__Assignment__. For this exercise, restate word for word only the lines from the first line of the data to the line containing "f) = op := by".
[Records for this task]
-- ==== Sys2Proof/Laws/Encoding.lean ====
section
/-! SUPPORT. The fields of a word put together from fields, and what each format decodes to (30_encoding.md R71). -/

namespace Sys2Proof

section Fields
variable (op : BitVec 4) (a : BitVec 8) (f : BitVec 20)

/-- The number of a word of formats F, I and P: opcode, eight bits, twenty bits. -/
theorem fields_toNat : (op ++ a ++ f : Word).toNat = op.toNat * 2 ^ 28 + a.toNat * 2 ^ 20 + f.toNat := by
  have ha := a.isLt
  have hf := f.isLt
  have h1 := BitVec.toNat_append op a
  have h2 := BitVec.toNat_append (op ++ a) f
  rw [← Nat.shiftLeft_add_eq_or_of_lt ha, Nat.shiftLeft_eq] at h1
  rw [← Nat.shiftLeft_add_eq_or_of_lt hf, Nat.shiftLeft_eq, h1] at h2
  exact h2.trans (by omega)

@[simp] theorem opOf_fields : opOf (op ++ a ++ f) = op := by
  have := fields_toNat op a f
  have ha := a.isLt
  have hf := f.isLt
  have ho := op.isLt
  apply BitVec.eq_of_toNat_eq
  simp only [opOf, BitVec.extractLsb'_toNat, this, Nat.shiftRight_eq_div_pow]
  omega

theorem midField_fields : (op ++ a ++ f : Word).extractLsb' 20 8 = a := by
  have := fields_toNat op a f
  have ha := a.isLt
  have hf := f.isLt
  apply BitVec.eq_of_toNat_eq
  simp only [BitVec.extractLsb'_toNat, this, Nat.shiftRight_eq_div_pow]
  omega

@[simp] theorem freqBitsOf_fields : freqBitsOf (op ++ a ++ f) = f := by
  have := fields_toNat op a f
  have hf := f.isLt
  apply BitVec.eq_of_toNat_eq
  simp only [freqBitsOf, BitVec.extractLsb'_toNat, this, Nat.shiftRight_eq_div_pow]
  omega

@[simp] theorem pinOf_fields : pinOf (op ++ a ++ f) = a := midField_fields op a f

@[simp] theorem idxOf_fields : idxOf (op ++ a ++ f) = a.toInt := by rw [idxOf, midField_fields]

@[simp] theorem freqOf_fields : freqOf (op ++ a ++ f) = f.toInt := by rw [freqOf, freqBitsOf_fields]

end Fields

/-- An index in its field's range comes back from the field (R74). -/
theorem idx_roundTrip {i : Int} (h : idxEncodable i = true) : (BitVec.ofInt 8 i).toInt = i := by
  simp [idxEncodable] at h
  rw [BitVec.toInt_ofInt]
  exact Int.bmod_eq_of_le (by omega) (by omega)

/-- A frequency in its field's range comes back from the field (R75). -/
theorem freq_roundTrip {f : Int} (h : freqEncodable f = true) : (BitVec.ofInt 20 f).toInt = f := by
  simp [freqEncodable] at h
  rw [BitVec.toInt_ofInt]
  exact Int.bmod_eq_of_le (by omega) (by omega)

/-- Every index the field can hold is in its range (R74). -/
theorem idxEncodable_idxOf (w : Word) : idxEncodable (idxOf w) = true := by
  have h1 := BitVec.le_toInt (w.extractLsb' 20 8)
  have h2 := BitVec.toInt_lt (x := w.extractLsb' 20 8)
  rw [idxEncodable, idxOf, decide_eq_true_iff]
  omega

/-- Every frequency the field can hold is in its range (R75). -/
theorem freqEncodable_freqOf (w : Word) : freqEncodable (freqOf w) = true := by
  have h1 := BitVec.le_toInt (freqBitsOf w)
  have h2 := BitVec.toInt_lt (x := freqBitsOf w)
  rw [freqEncodable, freqOf, decide_eq_true_iff]
  omega

/-- A payload pair in range comes back from its word (R77). -/
theorem decodePayload_encodePayload {x : ChannelInit} (h : freqEncodable x.freq = true) :
    decodePayload (encodePayload x) = x := by
  obtain ⟨p, f⟩ := x
  simp only [decodePayload, encodePayload, pinOf_fields, freqOf_fields, freq_roundTrip h]

section Formats
variable (op : BitVec 4) (i : Int)

@[simp] theorem opOf_encodeF (f : Int) : opOf (encodeF op i f) = op := opOf_fields op _ _

@[simp] theorem idxOf_encodeF (f : Int) : idxOf (encodeF op i f) = (BitVec.ofInt 8 i).toInt := idxOf_fields op _ _

@[simp] theorem freqOf_encodeF (f : Int) : freqOf (encodeF op i f) = (BitVec.ofInt 20 f).toInt :=
  freqOf_fields op _ _

@[simp] theorem opOf_encodeI : opOf (encodeI op i) = op := opOf_fields op _ _

@[simp] theorem idxOf_encodeI : idxOf (encodeI op i) = (BitVec.ofInt 8 i).toInt := idxOf_fields op _ _

@[simp] theorem opOf_encodeN : opOf (encodeN op) = op := by
  have h : (encodeN op).toNat = op.toNat * 2 ^ 28 := by
    refine (BitVec.toNat_append _ _).trans ?_
    simp [Nat.shiftLeft_eq]
  have ho := op.isLt
  apply BitVec.eq_of_toNat_eq
  simp only [opOf, BitVec.extractLsb'_toNat, h, Nat.shiftRight_eq_div_pow]
  omega

end Formats

/-- The number of an INIT header: `0x10000000 + n` (R84). -/
theorem header_toNat (n : BitVec 8) : (encodeHeader n).toNat = 0x10000000 + n.toNat := by
  have hn := n.isLt
  have h := BitVec.toNat_append (0x1#4 ++ 0x0#20) n
  rw [← Nat.shiftLeft_add_eq_or_of_lt hn, Nat.shiftLeft_eq] at h
  have h1 : (0x1#4 ++ 0x0#20 : BitVec 24).toNat = 2 ^ 20 := by decide
  rw [h1] at h
  exact h.trans (by omega)

@[simp] theorem opOf_header (n : BitVec 8) : opOf (encodeHeader n) = 0x1#4 := by
  have hn := n.isLt
  apply BitVec.eq_of_toNat_eq
  simp only [opOf, BitVec.extractLsb'_toNat, header_toNat, Nat.shiftRight_eq_div_pow, BitVec.toNat_ofNat]
  omega

@[simp] theorem countOf_header (n : BitVec 8) : countOf (encodeHeader n) = n := by
  have hn := n.isLt
  apply BitVec.eq_of_toNat_eq
  simp only [countOf, BitVec.extractLsb'_toNat, header_toNat, Nat.shiftRight_eq_div_pow]
  omega

/-- An INIT header is the header of its COUNT, or a whole INIT when COUNT = 0 (R78). -/
theorem decodeFirst_header (n : BitVec 8) :
    decodeFirst (encodeHeader n) = if n = 0 then .command (.init []) else .initHeader n := by
  simp [decodeFirst]

/-- What a first word can decode to: a header is a header of at least one payload word (R78). -/
theorem decodeFirst_header_inv {w : Word} {n : BitVec 8} (h : decodeFirst w = .initHeader n) :
    opOf w = 0x1#4 ∧ countOf w = n ∧ n ≠ 0 := by
  unfold decodeFirst at h
  split at h <;> try cases h
  rename_i h1
  split at h
  · cases h
  · cases h; exact ⟨h1, rfl, by assumption⟩

/-- What a word list with a command at its head begins with: the one word of the command, or an INIT header and its
payload (R70, R79). -/
theorem decode_cases {ws rest : List Word} {i : Instr} (h : decode ws = .ok (i, rest)) :
    ∃ w us, ws = w :: us ∧
      ((decodeFirst w = .command i ∧ us = rest) ∨
       ∃ n, decodeFirst w = .initHeader n ∧ n.toNat ≤ us.length ∧
         i = .init ((us.take n.toNat).map decodePayload) ∧ rest = us.drop n.toNat) := by
  cases ws with
  | nil => simp [decode] at h
  | cons w us =>
    refine ⟨w, us, rfl, ?_⟩
    simp only [decode] at h
    cases hd : decodeFirst w with
    | command j =>
      rw [hd] at h
      injection h with h
      injection h with h1 h2
      exact .inl ⟨by rw [h1], h2⟩
    | initHeader n =>
      rw [hd] at h
      simp only at h
      split at h
      · injection h with h
        injection h with h1 h2
        exact .inr ⟨n, rfl, by assumption, h1.symm, h2.symm⟩
      · cases h

/-- A word with an opcode that does nothing decodes to NOP or to a reserved command (R72). -/
theorem decodeFirst_idle {w : Word} (h : opOf w = 0x0#4 ∨ 5 ≤ (opOf w).toNat) : ∃ i, decodeFirst w = .command i ∧
    i ∈ [Instr.nop, .rsvd5, .rsvd6, .rsvd7, .rsvd8, .rsvd9, .rsvdA, .rsvdB, .rsvdC, .rsvdD, .rsvdE, .rsvdF] := by
  unfold decodeFirst
  split
  case h_2 h1 => rw [h1] at h; exact absurd h (by decide)
  case h_3 h1 => rw [h1] at h; exact absurd h (by decide)
  case h_4 h1 => rw [h1] at h; exact absurd h (by decide)
  case h_5 h1 => rw [h1] at h; exact absurd h (by decide)
  all_goals exact ⟨_, rfl, by decide⟩

end Sys2Proof
end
[/Records for this task]
__Result__.
-- ==== Sys2Proof/Laws/Encoding.lean ====
section
/-! SUPPORT. The fields of a word put together from fields, and what each format decodes to (30_encoding.md R71). -/

namespace Sys2Proof

section Fields
variable (op : BitVec 4) (a : BitVec 8) (f : BitVec 20)

/-- The number of a word of formats F, I and P: opcode, eight bits, twenty bits. -/
theorem fields_toNat : (op ++ a ++ f : Word).toNat = op.toNat * 2 ^ 28 + a.toNat * 2 ^ 20 + f.toNat := by
  have ha := a.isLt
  have hf := f.isLt
  have h1 := BitVec.toNat_append op a
  have h2 := BitVec.toNat_append (op ++ a) f
  rw [← Nat.shiftLeft_add_eq_or_of_lt ha, Nat.shiftLeft_eq] at h1
  rw [← Nat.shiftLeft_add_eq_or_of_lt hf, Nat.shiftLeft_eq, h1] at h2
  exact h2.trans (by omega)

@[simp] theorem opOf_fields : opOf (op ++ a ++ f) = op := by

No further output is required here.